TASK DETAILS
Wherever the string "table" shows up in the data below, copy the whole line.
"""
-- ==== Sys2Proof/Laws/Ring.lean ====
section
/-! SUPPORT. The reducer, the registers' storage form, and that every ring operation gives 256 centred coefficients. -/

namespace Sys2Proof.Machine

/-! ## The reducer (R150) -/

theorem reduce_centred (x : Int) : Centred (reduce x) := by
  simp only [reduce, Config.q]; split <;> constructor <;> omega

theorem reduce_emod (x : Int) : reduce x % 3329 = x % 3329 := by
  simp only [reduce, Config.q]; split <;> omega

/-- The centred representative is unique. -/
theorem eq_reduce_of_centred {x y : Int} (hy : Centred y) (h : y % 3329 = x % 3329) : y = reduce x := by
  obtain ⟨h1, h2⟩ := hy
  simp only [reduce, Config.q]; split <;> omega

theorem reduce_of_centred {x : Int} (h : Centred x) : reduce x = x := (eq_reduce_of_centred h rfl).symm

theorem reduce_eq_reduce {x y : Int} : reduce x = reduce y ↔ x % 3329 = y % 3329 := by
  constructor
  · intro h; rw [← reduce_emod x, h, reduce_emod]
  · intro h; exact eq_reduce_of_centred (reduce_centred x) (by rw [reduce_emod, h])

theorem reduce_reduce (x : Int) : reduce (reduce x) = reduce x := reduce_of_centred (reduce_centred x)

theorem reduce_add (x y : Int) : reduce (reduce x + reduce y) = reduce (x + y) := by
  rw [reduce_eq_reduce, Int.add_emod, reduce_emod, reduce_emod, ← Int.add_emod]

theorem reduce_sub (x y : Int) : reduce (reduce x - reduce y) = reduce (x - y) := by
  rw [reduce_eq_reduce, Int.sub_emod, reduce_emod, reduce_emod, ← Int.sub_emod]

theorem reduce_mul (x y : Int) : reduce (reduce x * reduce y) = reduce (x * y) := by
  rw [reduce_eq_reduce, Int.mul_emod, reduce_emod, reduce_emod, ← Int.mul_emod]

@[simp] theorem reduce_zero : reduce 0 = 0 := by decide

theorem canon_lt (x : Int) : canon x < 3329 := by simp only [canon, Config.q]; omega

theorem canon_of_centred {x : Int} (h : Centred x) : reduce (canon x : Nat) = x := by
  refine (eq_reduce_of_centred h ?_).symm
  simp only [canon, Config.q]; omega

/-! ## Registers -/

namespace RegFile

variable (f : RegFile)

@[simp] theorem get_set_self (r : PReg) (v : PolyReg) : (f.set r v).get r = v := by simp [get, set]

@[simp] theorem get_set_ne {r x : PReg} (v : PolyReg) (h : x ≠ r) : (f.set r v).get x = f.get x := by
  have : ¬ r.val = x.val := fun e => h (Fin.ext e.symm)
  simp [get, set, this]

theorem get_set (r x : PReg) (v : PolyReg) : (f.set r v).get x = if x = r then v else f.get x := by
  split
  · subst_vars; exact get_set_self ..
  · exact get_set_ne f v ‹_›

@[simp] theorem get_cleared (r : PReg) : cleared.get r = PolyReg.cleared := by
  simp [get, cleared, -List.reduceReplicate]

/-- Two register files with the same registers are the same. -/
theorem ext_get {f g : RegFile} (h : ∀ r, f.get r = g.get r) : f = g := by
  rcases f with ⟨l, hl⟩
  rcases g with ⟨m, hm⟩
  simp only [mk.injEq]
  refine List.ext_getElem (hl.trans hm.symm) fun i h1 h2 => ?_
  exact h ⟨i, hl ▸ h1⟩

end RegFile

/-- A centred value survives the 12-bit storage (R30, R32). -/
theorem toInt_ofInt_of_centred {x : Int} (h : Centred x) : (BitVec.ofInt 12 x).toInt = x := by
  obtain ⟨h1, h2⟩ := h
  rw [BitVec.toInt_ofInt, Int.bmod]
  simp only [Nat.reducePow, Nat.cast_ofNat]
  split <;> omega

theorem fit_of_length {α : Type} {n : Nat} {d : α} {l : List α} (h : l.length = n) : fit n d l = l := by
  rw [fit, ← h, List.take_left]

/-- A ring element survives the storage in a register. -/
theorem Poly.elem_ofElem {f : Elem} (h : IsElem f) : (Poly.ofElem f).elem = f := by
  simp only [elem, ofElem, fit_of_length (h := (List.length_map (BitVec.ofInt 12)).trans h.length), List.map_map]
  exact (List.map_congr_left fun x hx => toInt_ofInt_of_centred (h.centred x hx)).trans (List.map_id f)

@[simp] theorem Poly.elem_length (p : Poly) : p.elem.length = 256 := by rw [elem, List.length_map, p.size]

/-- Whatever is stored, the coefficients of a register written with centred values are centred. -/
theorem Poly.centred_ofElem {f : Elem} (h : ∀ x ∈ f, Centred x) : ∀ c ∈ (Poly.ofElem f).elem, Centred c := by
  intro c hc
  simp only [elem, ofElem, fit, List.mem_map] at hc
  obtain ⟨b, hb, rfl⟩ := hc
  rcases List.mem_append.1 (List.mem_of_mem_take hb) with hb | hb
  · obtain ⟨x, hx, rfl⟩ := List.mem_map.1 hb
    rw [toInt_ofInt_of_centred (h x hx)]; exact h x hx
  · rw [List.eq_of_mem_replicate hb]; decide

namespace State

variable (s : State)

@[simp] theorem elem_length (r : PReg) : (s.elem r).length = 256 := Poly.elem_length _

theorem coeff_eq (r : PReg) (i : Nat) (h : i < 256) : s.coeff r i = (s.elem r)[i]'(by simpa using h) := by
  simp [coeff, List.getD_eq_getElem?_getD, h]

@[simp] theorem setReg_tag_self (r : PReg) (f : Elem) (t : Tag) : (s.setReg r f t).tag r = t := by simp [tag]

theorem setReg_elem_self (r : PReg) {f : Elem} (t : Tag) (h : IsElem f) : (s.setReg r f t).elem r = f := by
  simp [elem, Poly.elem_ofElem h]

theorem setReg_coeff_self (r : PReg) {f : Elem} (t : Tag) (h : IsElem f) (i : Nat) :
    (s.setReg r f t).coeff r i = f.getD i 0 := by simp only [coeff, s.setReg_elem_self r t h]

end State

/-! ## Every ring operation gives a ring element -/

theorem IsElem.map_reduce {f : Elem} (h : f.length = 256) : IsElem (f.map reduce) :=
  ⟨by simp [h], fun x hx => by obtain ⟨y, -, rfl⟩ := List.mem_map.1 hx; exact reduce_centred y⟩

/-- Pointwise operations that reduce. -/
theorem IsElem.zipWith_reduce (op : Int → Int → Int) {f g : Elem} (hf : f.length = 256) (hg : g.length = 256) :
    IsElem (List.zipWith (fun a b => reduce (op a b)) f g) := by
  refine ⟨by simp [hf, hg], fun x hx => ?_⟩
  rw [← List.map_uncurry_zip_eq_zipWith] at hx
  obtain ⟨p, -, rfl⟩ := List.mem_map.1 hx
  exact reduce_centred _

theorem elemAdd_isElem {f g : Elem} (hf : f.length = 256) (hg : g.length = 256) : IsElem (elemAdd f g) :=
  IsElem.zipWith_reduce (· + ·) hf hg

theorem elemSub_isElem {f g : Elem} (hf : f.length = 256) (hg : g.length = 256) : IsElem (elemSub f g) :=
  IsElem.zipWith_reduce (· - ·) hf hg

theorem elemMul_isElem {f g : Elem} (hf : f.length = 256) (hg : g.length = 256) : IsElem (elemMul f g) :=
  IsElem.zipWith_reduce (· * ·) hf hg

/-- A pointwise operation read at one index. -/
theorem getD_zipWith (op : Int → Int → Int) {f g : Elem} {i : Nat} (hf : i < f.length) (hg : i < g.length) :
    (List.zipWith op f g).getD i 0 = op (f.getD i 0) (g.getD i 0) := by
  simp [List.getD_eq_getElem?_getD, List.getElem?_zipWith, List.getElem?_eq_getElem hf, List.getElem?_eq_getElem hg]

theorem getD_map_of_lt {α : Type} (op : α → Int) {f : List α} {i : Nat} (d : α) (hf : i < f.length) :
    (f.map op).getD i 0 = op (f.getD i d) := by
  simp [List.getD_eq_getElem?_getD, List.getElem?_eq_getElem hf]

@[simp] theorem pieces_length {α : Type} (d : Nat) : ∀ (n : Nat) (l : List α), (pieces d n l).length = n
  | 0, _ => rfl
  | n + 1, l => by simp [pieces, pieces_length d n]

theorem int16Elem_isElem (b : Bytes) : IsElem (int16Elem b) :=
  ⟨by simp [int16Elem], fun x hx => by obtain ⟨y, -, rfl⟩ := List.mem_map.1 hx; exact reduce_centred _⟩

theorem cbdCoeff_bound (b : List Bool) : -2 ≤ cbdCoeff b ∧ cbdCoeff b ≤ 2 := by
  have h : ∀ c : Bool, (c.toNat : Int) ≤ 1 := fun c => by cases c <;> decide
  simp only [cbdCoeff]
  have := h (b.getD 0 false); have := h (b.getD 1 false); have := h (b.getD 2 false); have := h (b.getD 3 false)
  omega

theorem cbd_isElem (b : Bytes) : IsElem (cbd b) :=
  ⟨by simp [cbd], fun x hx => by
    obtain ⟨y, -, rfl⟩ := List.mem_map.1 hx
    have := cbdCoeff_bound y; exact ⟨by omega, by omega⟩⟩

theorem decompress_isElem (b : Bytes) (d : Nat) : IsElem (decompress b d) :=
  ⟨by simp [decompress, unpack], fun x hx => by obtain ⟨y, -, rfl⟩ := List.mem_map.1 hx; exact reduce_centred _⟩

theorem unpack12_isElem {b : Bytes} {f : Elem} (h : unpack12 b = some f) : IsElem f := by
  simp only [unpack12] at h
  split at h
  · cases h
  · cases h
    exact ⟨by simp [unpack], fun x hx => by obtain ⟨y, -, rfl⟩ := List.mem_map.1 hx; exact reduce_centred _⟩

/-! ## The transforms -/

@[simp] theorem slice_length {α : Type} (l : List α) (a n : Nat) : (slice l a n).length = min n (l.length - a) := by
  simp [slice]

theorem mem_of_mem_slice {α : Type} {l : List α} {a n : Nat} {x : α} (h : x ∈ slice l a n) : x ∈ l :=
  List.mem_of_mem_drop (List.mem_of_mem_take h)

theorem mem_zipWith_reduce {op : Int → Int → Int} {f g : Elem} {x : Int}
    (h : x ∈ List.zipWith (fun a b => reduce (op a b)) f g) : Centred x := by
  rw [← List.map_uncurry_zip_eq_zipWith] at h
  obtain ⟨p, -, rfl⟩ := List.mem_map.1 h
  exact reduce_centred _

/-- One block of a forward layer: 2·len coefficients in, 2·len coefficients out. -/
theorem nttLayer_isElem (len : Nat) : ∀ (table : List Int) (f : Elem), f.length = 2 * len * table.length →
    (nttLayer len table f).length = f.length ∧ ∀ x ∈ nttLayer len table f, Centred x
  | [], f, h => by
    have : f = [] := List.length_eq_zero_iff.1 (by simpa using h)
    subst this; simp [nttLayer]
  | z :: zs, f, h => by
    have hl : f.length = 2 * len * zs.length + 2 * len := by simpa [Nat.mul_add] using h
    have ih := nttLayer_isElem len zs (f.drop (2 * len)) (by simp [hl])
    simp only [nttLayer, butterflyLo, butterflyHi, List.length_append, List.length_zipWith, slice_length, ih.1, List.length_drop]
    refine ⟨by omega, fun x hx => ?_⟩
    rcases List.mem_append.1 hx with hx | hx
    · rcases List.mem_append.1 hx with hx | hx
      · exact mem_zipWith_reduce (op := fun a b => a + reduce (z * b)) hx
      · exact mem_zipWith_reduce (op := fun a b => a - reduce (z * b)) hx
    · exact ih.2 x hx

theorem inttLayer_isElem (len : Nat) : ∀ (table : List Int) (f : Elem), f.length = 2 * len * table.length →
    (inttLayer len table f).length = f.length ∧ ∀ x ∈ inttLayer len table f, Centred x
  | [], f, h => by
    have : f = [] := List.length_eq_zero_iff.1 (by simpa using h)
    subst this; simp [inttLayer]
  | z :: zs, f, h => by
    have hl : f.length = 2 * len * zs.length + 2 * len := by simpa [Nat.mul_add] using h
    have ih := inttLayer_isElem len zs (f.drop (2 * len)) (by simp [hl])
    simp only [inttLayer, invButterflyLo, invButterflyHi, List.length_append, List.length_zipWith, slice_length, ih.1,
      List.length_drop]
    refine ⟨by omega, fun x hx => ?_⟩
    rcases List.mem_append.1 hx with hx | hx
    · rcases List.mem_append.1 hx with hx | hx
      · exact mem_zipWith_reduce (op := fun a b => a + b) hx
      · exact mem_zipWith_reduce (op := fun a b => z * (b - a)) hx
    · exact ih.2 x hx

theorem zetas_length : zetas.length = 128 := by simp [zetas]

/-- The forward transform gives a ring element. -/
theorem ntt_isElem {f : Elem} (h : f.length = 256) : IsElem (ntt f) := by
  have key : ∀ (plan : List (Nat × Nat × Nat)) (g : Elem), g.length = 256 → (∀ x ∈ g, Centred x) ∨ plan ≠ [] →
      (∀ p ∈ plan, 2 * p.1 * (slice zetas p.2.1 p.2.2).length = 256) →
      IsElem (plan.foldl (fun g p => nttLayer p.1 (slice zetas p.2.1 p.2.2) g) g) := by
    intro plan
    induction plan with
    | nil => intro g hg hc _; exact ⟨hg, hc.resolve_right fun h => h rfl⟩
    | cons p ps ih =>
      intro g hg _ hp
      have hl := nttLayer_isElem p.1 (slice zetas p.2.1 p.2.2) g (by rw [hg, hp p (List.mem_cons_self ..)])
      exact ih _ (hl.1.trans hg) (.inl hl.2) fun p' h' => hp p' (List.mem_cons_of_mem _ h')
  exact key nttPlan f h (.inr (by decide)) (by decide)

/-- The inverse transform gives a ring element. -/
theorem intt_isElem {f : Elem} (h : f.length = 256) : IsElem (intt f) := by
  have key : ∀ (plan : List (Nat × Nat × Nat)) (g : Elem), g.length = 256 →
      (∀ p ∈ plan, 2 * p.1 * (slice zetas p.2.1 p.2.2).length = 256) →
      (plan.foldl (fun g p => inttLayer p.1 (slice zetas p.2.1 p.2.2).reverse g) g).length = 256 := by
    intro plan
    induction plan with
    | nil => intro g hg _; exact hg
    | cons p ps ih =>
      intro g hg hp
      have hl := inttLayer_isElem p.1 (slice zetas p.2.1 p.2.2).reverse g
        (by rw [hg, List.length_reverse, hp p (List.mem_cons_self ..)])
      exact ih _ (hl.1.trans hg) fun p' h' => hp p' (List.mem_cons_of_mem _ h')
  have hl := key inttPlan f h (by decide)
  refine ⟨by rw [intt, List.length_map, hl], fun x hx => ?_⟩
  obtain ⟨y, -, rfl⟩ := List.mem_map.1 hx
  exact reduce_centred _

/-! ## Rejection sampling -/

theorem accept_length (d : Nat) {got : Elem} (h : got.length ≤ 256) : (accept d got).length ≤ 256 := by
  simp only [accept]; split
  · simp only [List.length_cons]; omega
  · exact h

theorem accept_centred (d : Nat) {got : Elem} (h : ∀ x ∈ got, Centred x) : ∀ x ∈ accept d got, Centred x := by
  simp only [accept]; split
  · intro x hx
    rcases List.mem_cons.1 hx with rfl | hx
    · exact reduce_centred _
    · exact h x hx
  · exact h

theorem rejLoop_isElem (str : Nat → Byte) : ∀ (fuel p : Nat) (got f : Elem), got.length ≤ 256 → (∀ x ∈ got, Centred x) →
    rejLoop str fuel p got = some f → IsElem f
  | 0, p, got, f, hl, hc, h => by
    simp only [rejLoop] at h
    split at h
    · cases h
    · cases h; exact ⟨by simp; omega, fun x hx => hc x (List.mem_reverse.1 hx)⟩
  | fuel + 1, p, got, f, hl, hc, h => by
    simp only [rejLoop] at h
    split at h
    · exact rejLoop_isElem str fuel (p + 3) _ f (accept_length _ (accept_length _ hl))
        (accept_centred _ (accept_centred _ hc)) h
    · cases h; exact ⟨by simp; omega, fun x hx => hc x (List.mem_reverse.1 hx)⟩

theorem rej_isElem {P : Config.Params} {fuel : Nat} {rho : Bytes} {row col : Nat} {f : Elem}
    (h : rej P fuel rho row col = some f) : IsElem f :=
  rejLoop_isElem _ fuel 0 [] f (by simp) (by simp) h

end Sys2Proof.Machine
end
"""
RESPONSE FOR THIS EXERCISE
theorem nttLayer_isElem (len : Nat) : ∀ (table : List Int) (f : Elem), f.length = 2 * len * table.length →
    (nttLayer len table f).length = f.length ∧ ∀ x ∈ nttLayer len table f, Centred x
theorem inttLayer_isElem (len : Nat) : ∀ (table : List Int) (f : Elem), f.length = 2 * len * table.length →
    (inttLayer len table f).length = f.length ∧ ∀ x ∈ inttLayer len table f, Centred x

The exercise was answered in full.